### [Problem requirements]
Which lines of the entries below run from the one holding "s.asidUse := rfl" to the one holding "s.saved := rfl", inclusive? Set down exactly those lines and no others.

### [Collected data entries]
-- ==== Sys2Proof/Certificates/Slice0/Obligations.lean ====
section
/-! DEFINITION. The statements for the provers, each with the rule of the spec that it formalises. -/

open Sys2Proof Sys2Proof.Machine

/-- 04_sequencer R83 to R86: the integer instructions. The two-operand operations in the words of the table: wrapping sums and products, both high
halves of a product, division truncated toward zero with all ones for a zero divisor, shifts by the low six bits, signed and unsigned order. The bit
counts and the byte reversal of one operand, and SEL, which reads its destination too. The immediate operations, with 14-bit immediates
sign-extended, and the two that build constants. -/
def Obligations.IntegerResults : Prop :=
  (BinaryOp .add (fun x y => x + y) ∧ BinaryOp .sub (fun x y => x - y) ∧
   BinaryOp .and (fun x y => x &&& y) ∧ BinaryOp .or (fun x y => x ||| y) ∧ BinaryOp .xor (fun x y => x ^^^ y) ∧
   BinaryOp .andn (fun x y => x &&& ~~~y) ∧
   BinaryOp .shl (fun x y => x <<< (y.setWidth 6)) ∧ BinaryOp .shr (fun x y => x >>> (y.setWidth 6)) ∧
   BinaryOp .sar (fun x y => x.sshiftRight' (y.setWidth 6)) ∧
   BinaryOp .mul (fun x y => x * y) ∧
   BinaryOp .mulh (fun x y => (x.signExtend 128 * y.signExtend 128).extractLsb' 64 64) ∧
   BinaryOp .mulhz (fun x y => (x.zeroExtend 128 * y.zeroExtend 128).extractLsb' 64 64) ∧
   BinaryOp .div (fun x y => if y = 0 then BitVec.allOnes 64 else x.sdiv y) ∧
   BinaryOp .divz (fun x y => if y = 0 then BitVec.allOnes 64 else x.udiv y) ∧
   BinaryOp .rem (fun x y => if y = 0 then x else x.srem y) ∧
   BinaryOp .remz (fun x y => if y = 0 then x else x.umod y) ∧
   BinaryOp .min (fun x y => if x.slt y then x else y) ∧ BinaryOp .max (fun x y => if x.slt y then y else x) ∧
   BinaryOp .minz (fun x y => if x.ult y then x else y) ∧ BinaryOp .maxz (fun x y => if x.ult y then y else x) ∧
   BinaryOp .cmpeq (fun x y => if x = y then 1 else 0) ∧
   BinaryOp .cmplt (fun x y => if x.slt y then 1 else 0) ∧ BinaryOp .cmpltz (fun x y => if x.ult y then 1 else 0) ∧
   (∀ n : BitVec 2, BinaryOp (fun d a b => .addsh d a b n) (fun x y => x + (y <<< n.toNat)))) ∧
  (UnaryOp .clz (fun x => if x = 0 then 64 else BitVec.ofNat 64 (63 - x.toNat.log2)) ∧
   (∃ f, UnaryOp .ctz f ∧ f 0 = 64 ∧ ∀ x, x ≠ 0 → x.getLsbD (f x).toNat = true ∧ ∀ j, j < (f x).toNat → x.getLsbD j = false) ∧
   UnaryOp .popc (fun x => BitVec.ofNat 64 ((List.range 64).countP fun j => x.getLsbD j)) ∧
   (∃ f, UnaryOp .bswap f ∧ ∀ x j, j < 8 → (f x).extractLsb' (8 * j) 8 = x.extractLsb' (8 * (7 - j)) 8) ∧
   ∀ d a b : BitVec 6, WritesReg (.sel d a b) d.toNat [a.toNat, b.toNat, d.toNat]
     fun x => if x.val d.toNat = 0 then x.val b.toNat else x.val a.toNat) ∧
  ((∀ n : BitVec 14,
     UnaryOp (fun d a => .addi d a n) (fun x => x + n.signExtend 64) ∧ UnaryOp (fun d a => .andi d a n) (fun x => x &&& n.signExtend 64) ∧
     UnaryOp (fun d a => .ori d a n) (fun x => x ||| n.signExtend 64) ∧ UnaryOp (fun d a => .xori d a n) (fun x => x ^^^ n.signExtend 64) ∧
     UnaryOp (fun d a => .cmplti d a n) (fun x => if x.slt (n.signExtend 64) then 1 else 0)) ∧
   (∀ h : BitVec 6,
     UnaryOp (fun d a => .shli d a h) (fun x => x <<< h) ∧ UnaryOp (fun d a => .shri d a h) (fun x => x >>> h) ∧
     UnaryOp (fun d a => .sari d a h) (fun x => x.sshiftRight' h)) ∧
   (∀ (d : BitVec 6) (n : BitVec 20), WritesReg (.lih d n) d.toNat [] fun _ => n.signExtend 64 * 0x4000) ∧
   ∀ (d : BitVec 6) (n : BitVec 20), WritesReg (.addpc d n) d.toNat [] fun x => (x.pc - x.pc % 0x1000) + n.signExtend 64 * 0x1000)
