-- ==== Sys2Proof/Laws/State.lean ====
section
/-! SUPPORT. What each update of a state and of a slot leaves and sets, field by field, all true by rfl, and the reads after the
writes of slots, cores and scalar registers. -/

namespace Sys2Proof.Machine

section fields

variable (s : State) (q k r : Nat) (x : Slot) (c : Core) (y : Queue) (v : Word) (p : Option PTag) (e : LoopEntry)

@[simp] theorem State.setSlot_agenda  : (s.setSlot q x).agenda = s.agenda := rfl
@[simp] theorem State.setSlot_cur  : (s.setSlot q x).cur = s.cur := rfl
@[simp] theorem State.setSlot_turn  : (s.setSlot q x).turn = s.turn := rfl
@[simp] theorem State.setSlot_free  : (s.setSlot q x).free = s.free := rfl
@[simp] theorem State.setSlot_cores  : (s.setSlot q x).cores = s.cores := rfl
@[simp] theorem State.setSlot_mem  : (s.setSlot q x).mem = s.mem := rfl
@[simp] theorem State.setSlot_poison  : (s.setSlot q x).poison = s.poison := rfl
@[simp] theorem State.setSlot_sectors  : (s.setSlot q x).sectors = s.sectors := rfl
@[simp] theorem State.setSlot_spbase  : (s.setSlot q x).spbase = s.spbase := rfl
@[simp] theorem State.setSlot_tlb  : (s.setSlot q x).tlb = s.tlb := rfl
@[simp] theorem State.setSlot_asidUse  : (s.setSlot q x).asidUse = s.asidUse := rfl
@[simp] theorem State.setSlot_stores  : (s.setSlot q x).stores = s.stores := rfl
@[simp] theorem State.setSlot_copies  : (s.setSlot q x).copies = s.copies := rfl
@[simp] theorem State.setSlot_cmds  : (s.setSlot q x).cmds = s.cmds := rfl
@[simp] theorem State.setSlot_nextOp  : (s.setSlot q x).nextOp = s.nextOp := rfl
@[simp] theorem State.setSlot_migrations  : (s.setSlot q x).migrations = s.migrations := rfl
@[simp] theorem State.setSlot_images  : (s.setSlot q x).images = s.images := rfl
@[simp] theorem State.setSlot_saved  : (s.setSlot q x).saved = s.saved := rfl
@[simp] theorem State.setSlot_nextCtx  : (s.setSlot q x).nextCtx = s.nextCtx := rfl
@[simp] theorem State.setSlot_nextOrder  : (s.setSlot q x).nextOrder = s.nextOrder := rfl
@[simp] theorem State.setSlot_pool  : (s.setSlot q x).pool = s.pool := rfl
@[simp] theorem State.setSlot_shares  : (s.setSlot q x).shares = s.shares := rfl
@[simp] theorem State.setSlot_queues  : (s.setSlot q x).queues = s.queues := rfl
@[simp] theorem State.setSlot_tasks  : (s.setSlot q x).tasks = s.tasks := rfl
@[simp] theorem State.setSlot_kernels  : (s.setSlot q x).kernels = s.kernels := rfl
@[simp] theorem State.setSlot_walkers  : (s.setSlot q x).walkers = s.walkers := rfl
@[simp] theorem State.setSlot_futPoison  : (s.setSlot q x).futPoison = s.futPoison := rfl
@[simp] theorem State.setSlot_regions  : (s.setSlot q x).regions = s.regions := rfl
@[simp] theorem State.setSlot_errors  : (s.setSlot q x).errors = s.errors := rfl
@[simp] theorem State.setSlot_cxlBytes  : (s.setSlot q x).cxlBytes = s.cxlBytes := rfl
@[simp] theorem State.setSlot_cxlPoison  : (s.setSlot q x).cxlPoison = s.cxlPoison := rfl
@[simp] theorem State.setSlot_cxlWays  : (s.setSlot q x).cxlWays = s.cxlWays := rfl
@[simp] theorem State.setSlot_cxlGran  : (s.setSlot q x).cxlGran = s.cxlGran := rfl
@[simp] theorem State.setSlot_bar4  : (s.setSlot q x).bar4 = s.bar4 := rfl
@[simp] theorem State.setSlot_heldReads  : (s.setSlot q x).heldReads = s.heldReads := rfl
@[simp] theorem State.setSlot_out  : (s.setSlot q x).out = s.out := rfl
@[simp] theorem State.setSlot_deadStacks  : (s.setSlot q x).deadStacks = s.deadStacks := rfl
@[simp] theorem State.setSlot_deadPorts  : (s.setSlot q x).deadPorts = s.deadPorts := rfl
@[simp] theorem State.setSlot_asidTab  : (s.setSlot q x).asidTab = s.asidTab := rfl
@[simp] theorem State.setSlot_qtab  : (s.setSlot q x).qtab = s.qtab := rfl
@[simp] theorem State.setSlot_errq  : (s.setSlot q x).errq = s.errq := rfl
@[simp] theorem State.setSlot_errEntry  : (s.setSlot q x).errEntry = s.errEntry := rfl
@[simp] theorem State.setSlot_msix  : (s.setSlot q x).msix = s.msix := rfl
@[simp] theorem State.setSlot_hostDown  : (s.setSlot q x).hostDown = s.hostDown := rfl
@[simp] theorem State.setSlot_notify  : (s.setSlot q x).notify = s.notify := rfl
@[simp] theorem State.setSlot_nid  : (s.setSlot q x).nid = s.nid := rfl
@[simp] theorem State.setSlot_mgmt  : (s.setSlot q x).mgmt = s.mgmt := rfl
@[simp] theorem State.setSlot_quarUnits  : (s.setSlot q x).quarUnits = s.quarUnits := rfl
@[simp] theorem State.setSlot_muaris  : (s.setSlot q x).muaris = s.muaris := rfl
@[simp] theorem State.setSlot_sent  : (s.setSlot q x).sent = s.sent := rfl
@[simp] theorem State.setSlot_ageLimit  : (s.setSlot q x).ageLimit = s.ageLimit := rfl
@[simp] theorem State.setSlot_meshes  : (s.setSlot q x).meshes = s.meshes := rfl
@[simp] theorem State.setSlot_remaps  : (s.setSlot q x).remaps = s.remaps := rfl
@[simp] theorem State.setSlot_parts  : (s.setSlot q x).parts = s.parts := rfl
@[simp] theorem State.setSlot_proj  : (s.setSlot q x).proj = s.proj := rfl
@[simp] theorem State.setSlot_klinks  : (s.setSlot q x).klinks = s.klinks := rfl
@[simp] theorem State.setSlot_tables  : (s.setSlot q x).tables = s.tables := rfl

### [Problem solution]
@[simp] theorem State.setSlot_asidUse  : (s.setSlot q x).asidUse = s.asidUse := rfl
@[simp] theorem State.setSlot_stores  : (s.setSlot q x).stores = s.stores := rfl
@[simp] theorem State.setSlot_copies  : (s.setSlot q x).copies = s.copies := rfl
@[simp] theorem State.setSlot_cmds  : (s.setSlot q x).cmds = s.cmds := rfl
@[simp] theorem State.setSlot_nextOp  : (s.setSlot q x).nextOp = s.nextOp := rfl
@[simp] theorem State.setSlot_migrations  : (s.setSlot q x).migrations = s.migrations := rfl
@[simp] theorem State.setSlot_images  : (s.setSlot q x).images = s.images := rfl
@[simp] theorem State.setSlot_saved  : (s.setSlot q x).saved = s.saved := rfl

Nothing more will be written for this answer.